▸ Required work: Write out again the entries from the first line to the line that includes "s.due x.sentAt 4", keeping both of those lines.

Dataset records:

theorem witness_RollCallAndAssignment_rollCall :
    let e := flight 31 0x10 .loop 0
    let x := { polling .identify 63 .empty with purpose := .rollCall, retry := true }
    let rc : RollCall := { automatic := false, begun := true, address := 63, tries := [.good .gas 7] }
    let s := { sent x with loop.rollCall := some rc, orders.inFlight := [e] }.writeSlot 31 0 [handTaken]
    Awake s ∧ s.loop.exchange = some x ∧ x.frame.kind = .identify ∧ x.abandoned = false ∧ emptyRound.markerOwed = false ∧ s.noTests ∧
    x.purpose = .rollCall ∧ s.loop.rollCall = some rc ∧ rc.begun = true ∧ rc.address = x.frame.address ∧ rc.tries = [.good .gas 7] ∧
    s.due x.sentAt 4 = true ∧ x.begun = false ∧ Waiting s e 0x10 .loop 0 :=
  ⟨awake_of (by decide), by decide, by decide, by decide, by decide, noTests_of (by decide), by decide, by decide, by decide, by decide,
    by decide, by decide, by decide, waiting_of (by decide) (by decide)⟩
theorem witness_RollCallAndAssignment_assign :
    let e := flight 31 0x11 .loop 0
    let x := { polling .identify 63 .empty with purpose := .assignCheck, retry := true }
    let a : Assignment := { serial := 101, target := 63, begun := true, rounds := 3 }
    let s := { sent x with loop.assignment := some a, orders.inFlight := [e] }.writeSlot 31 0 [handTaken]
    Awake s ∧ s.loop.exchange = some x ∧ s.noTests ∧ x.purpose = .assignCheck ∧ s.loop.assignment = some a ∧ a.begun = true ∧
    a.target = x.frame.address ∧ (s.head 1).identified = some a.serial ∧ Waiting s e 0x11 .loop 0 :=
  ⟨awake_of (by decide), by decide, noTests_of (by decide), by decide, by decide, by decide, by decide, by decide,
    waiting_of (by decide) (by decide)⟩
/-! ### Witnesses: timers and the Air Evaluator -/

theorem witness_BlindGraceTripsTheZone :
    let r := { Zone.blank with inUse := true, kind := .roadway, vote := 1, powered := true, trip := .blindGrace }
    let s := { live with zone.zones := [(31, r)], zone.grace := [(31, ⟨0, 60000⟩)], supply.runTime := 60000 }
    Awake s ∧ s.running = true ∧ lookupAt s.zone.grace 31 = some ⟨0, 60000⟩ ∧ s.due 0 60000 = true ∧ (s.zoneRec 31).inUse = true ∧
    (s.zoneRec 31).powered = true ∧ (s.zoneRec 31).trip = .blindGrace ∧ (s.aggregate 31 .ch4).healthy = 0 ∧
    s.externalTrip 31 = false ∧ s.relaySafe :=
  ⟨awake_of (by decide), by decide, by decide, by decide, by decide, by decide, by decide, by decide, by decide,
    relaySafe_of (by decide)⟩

▸ Written solution:
theorem witness_RollCallAndAssignment_rollCall :
    let e := flight 31 0x10 .loop 0
    let x := { polling .identify 63 .empty with purpose := .rollCall, retry := true }
    let rc : RollCall := { automatic := false, begun := true, address := 63, tries := [.good .gas 7] }
    let s := { sent x with loop.rollCall := some rc, orders.inFlight := [e] }.writeSlot 31 0 [handTaken]
    Awake s ∧ s.loop.exchange = some x ∧ x.frame.kind = .identify ∧ x.abandoned = false ∧ emptyRound.markerOwed = false ∧ s.noTests ∧
    x.purpose = .rollCall ∧ s.loop.rollCall = some rc ∧ rc.begun = true ∧ rc.address = x.frame.address ∧ rc.tries = [.good .gas 7] ∧
    s.due x.sentAt 4 = true ∧ x.begun = false ∧ Waiting s e 0x10 .loop 0 :=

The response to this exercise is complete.